I have tried textread, fscanf and a few other matlab commands, but the result is that they all read each row in decimal format and create a 840946x1 array. I want to create a 840946x125 matrix to compute a column wise sum.
You can use textread to do it. Just read strings and later process them with sscanf, one digit at a time
A = textread('data.txt', '%s');
ncols = size(A, 1);
nrows = size(A{1}, 2);
A = reshape(sscanf([A{:}], '%1d'), nrows, ncols);
Note that now A is transposed, i.e. you have 125 rows.
The column-wise sum is then computed simply by
colsum = sum(A);
Here's a slightly hack-ish approach:
A = textread('data.txt', '%s');
colsum = sum(cat(1,A{:})-'0')
Breakdown:
textread will read each line of 0's and 1's as a single string.

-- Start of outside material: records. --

-- ==== Sys2Proof/Machine/Store.lean ====
section
/-! DEFINITION. The Train Record Store: owners of entries, checked reads of axle, vehicle and header words (R131 to R133),
a record's leaving (R122), reclaiming and eviction (R123, R124), and the requests for axle entries, headers and vehicle
entries (R119, R125). -/

namespace Sys2Proof.Machine

/-! ### Trains and their entries -/

/-- The closing trains: the Closing List and the trains the Report Builder holds (R87). -/
def closingTrains (s : State) : List Train :=
  (s.tas.closing.map (·.train)) ++ (s.rbu.handOver.map (·.train))
    ++ (match s.rbu.closeOp with | some o => [o.closing.train] | none => [])

/-- The open trains. -/
def openTrains (s : State) : List Train := s.tas.opens.one.toList ++ s.tas.opens.two.toList

/-- Every train that is open or closing. -/
def liveTrains (s : State) : List Train := openTrains s ++ closingTrains s

/-- Who an axle entry in use belongs to, and its place (an axle index) there. -/
structure EntryOwner where
  train : Nat
  track : Track
  place : Nat
deriving DecidableEq, Repr

/-- The place of an entry in an axle stack, counted from 1. -/
def placeIn : List Nat → Nat → Option Nat
  | [], _ => none
  | k :: l, n => if k = n then some 1 else (placeIn l n).map (· + 1)

/-- The owner of an axle entry among trains and closed records (R131). -/
def axleOwner (s : State) (n : Nat) : Option EntryOwner :=
  let inTrains := (liveTrains s).findSome? fun t =>
    (placeIn (t.stack.map (·.entry)) n).map fun k => ⟨t.number, t.track, k⟩
  let inRecords := s.trs.records.findSome? fun r => (placeIn r.axles n).map fun k => ⟨r.number, r.track, k⟩
  inTrains.orElse fun _ => inRecords

/-- The record a vehicle entry belongs to, and its place there. -/
def vehicleOwner (s : State) (n : Nat) : Option EntryOwner :=
  s.trs.records.findSome? fun r => (placeIn r.vehicles n).map fun k => ⟨r.number, r.track, k⟩

/-- The record a header belongs to. -/
def headerOwner (s : State) (n : Nat) : Option RecordDir := s.trs.records.find? fun r => r.header == n

/-- The locus owner of an entry: its train, or POOL for a FREE entry (R131). -/
def ownerName (o : Option EntryOwner) : LocusOwner :=
  match o with
  | some w => .train w.train
  | none => .pool

/-- An axle entry whose fields have not been filled. -/
def blankRail (c : ValueClass) : RailResult := ⟨0, 0, 0, 0, c, c⟩

/-- The results of an axle with every class the same and every value 0. -/
def blankResults (c : ValueClass) : Pair RailResult × Pair SideResult :=
  (⟨blankRail c, blankRail c⟩, ⟨⟨0, c⟩, ⟨0, c⟩⟩)

/-- An axle entry that holds nothing. -/
def blankAxle : AxleEntry :=
  { index := 0, tOffset := 0, dt := 0, speed := 0, speedClass := .pending, spacing := 0,
    rails := (blankResults .pending).1, sides := (blankResults .pending).2, wheelMark := .none, bearingMark := .none,
    watched := false }

/-- The axle entry at a pool index. -/
def State.axle (s : State) (n : Nat) : AxleEntry := (look s.trs.axles n).getD blankAxle

/-- Change the axle entry at a pool index. -/
def State.onAxle (s : State) (n : Nat) (f : AxleEntry → AxleEntry) : State :=
  { s with trs.axles := adjust s.trs.axles n f }

/-- The header of a record, all fields 0 where none is listed. -/
def blankHeader : Header :=
  { number := 0, track := none, dir := .up, openTime := ⟨0, 0, false⟩, closeTime := ⟨0, 0, false⟩, reason := .normal,
    axleCount := 0, phantoms := 0, depth := 0, unwinds := 0, withdrawals := 0, minSpeed := 0, maxSpeed := 0,
    meanSpeed := 0, vehicleCount := 0, gross := 0, coverage := 0, worst := .none,
    flags := ⟨false, false, false, false, false, false, false⟩ }

/-- The header at an index. -/
def State.header (s : State) (n : Nat) : Header :=
  match look s.trs.headers n with
  | some (.record h) => h
  | _ => blankHeader

/-- Change the header at an index. -/
def State.onHeader (s : State) (n : Nat) (f : Header → Header) : State :=
  { s with trs.headers := adjust s.trs.headers n fun
      | .record h => .record (f h)
      | .allocated => .allocated }

/-- Set the DAMAGED flag of the record of a train, where it has one (R132, R133). -/
def State.flagDamaged (s : State) (train : Nat) : State :=
  match s.trs.records.find? fun r => r.number == train with
  | some r => s.onHeader r.header fun h => { h with flags.damaged := true }
  | none => s

/-- The STORE_LOSS judgement of reason DAMAGED (R132, R133, R146). -/
def damageAlarm (track : Track) (train : Nat) (axle : Option Nat) (value : Nat) : Judgement :=
  ⟨⟨some track, some train, axle, none, .storeLoss⟩, .watch, value, 0, .damaged⟩

/-! ### Words found with errors -/

/-- An axle entry rewritten after a double error (R132 step 1). -/
def damagedAxle (a : AxleEntry) (holds : List WordField) (place : Nat) : AxleEntry :=
  { index := if holds.contains .axleIndex then place else a.index
    tOffset := if holds.contains .tOffset then 0 else a.tOffset
    dt := if holds.contains .deltaT then 0 else a.dt
    speed := 0
    speedClass := .damaged
    spacing := 0
    rails := (blankResults .damaged).1
    sides := (blankResults .damaged).2
    wheelMark := .none
    bearingMark := .none
    watched := false }

/-- An axle word found with an error (R131, R132; the alarm of step 4 is sent before the offer of step 5). DESIGN CHOICE: the
rewriting at a double error cleans every other word of the entry unread, so a second word in error is not found (log 45). -/
def fixAxle (s : State) (e : WordError) : State :=
  let o := axleOwner s e.index
  if e.double then
    let place := match o with | some w => w.place | none => 0
    let s := (s.onAxle e.index fun a => damagedAxle a e.holds place).cleanEntry .axle e.index
    let s := match o with | some w => s.flagDamaged w.train | none => s
    let s := s.countError e
    let s := match o with
      | some w => s.enterAlarm (damageAlarm w.track w.train (some (s.axle e.index).index) e.index)
      | none => s
    s.offer e (ownerName o)
  else (s.foundError e (ownerName o)).cleanWord e

/-- Read the words of an axle entry that hold one of some fields, or all of them for none given, through the check. -/
def State.checkAxle (s : State) (n : Nat) (fields : List WordField) : State :=
  s.checkWords
    (fun e => e.area == .axle && e.index == n && (fields.isEmpty || fields.any fun f => e.holds.contains f)) fixAxle

/-- A vehicle entry rewritten after a double error (R133). -/
def damagedVehicle (v : VehicleEntry) (holds : List WordField) (place : Nat) : VehicleEntry :=
  { index := if holds.contains .vehicleIndex then place else v.index
    first := if holds.contains .firstAxle then 0 else v.first
    count := if holds.contains .axleCount then 0 else v.count
    sum1 := 0
    sum2 := 0
    gross := 0
    imbalance := 0
    incomplete := true
    worst := .none
    damaged := true }

/-- A vehicle word found with an error (R131, R133). -/
def fixVehicle (s : State) (e : WordError) : State :=
  let o := vehicleOwner s e.index
  let s := s.foundError e (ownerName o)
  if e.double then
    let place := match o with | some w => w.place | none => 0
    let s := { s with trs.vehicles := adjust s.trs.vehicles e.index fun v => damagedVehicle v e.holds place }
    let s := s.cleanEntry .vehicle e.index
    match o with
    | some w => (s.flagDamaged w.train).enterAlarm (damageAlarm w.track w.train none e.index)
    | none => s
  else s.cleanWord e

/-- Read the words of a vehicle entry through the check. -/
def State.checkVehicle (s : State) (n : Nat) : State :=
  s.checkWords (fun e => e.area == .vehicle && e.index == n) fixVehicle

/-- Rewrite as 0 the field of a header that lies in a damaged word (R133). -/
def zeroField (h : Header) : WordField → Header
  | .trainNumber => { h with number := 0 }
  | .track => { h with track := none }
  | .direction => { h with dir := .up }
  | .openTime => { h with openTime := ⟨0, 0, false⟩ }
  | .closeTime => { h with closeTime := ⟨0, 0, false⟩ }
  | .closeReason => { h with reason := .normal }
  | .headerAxleCount => { h with axleCount := 0 }
  | .phantomCount => { h with phantoms := 0 }
  | .stackDepth => { h with depth := 0 }
  | .unwindCount => { h with unwinds := 0 }
  | .withdrawalCount => { h with withdrawals := 0 }
  | .minSpeed => { h with minSpeed := 0 }
  | .maxSpeed => { h with maxSpeed := 0 }
  | .meanSpeed => { h with meanSpeed := 0 }
  | .vehicleCount => { h with vehicleCount := 0 }
  | .grossLoad => { h with gross := 0 }
  | .coverage => { h with coverage := 0 }
  | .worstSeverity => { h with worst := .none }
  | .flags => { h with flags := ⟨false, false, false, false, false, false, false⟩ }
  | _ => h

/-- A header after a double error in one of its words (R133). -/
def damagedHeader (h : Header) (holds : List WordField) : Header :=
  let h := holds.foldl zeroField h
  { h with flags.damaged := true }

/-- A header word found with an error (R131, R133). -/
def fixHeader (s : State) (e : WordError) : State :=
  let o := headerOwner s e.index
  let s := s.foundError e (match o with | some r => .train r.number | none => .pool)
  let s := s.cleanWord e
  if e.double then
    let s := s.onHeader e.index fun h => damagedHeader h e.holds
    match o with
    | some r => s.enterAlarm (damageAlarm r.track r.number none e.index)
    | none => s
  else s

/-- Read the words of a header that hold one of some fields, or all of them for none given, through the check. -/
def State.checkHeader (s : State) (n : Nat) (fields : List WordField) : State :=
  s.checkWords
    (fun e => e.area == .header && e.index == n && (fields.isEmpty || fields.any fun f => e.holds.contains f)) fixHeader

/-! ### Records leaving -/

/-- Take some indices off a pool. -/
def freeAll {α : Type} (m : List (Nat × α)) (l : List Nat) : List (Nat × α) := l.foldl drop m

/-- A record leaves the store (R122); REPORT_READY follows when the lines are driven. -/
def State.removeRecord (s : State) (r : RecordDir) : State :=
  State.setLinks
    { s with
      trs.records := s.trs.records.filter fun x => x.number != r.number
      trs.headers := drop s.trs.headers r.header
      trs.vehicles := freeAll s.trs.vehicles r.vehicles
      trs.axles := freeAll s.trs.axles r.axles }
    r.number .gone

/-- A record that no port holds (R120). -/
def released (r : RecordDir) : Bool := !r.holders.report && !r.holders.alarm

/-- Reclaim the oldest released record, again until there is room or none is released (R123). -/
def State.reclaim (s : State) (room : State → Bool) : (fuel : Nat) → State
  | 0 => s
  | fuel + 1 =>
    if room s then s
    else
      match s.trs.records.find? released with
      | some r =>
        let s := s.removeRecord r
        State.reclaim { s with trs.reclaims := bump s.trs.reclaims } room fuel
      | none => s

/-- Evict one record: it leaves, is counted, and its loss is reported (R124). -/
def State.evict (s : State) (r : RecordDir) : State :=
  let s := s.checkHeader r.header [.headerAxleCount]
  let count := (s.header r.header).axleCount
  let s := s.removeRecord r
  let s := { s with trs.evictions := bump s.trs.evictions }
  s.enterAlarm ⟨⟨some r.track, some r.number, none, none, .storeLoss⟩, .watch, count, 0, .evicted⟩

/-- Evict the oldest record, again until there is room or the store holds none (R124). -/
def State.evictFor (s : State) (room : State → Bool) : (fuel : Nat) → State
  | 0 => s
  | fuel + 1 =>
    if room s then s
    else
      match s.trs.records.head? with
      | some r => (s.evict r).evictFor room fuel
      | none => s

/-- KEEP_OLD is coded 1 (R196). -/
def keepOld (s : State) : Bool := s.setting itemRetentionPolicy == 1

/-- Make room for a request: reclaim, then under KEEP_NEW evict (R123 to R125). The policy is read when the request is
taken. -/
def State.makeRoom (s : State) (room : State → Bool) : State :=
  let s := s.checkSetting itemRetentionPolicy
  let old := keepOld s
  let s := s.reclaim room s.trs.records.length
  if old then s else s.evictFor room s.trs.records.length

/-- Room for one axle entry. -/
def axleRoom (s : State) : Bool := (lowestFree s.trs.axles Config.axlePoolSize).isSome

/-- Room for one header. -/
def headerRoom (s : State) : Bool := (lowestFree s.trs.headers Config.headerCount).isSome

/-- FREE vehicle entries. -/
def freeVehicles (s : State) : Nat := Config.vehiclePoolSize - s.trs.vehicles.length

/-- Take the lowest-numbered FREE vehicle entries for some vehicles, in order; every word is written (R119). -/
def State.takeVehicles (s : State) : List VehicleEntry → State × List Nat
  | [] => (s, [])
  | v :: l =>
    match lowestFree s.trs.vehicles Config.vehiclePoolSize with
    | some k =>
      let s := State.cleanEntry { s with trs.vehicles := put s.trs.vehicles k v } .vehicle k
      let (s, ks) := s.takeVehicles l
      (s, k :: ks)
    | none => (s, [])

end Sys2Proof.Machine
end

A will therefore be a cell-string, with each element equal to a string of length 125.
cat(1,A{:}) will concatenate the cell string into a "normal" Matlab character array of size 840946-by-125.
Subtracting the ASCII-value '0' from any character array consisting of 0's and 1's will return their numeric representation. For example, 'a'-0 = 97, the ASCII-value for lower-case 'a'.
sum will finally sum over the columns of this array.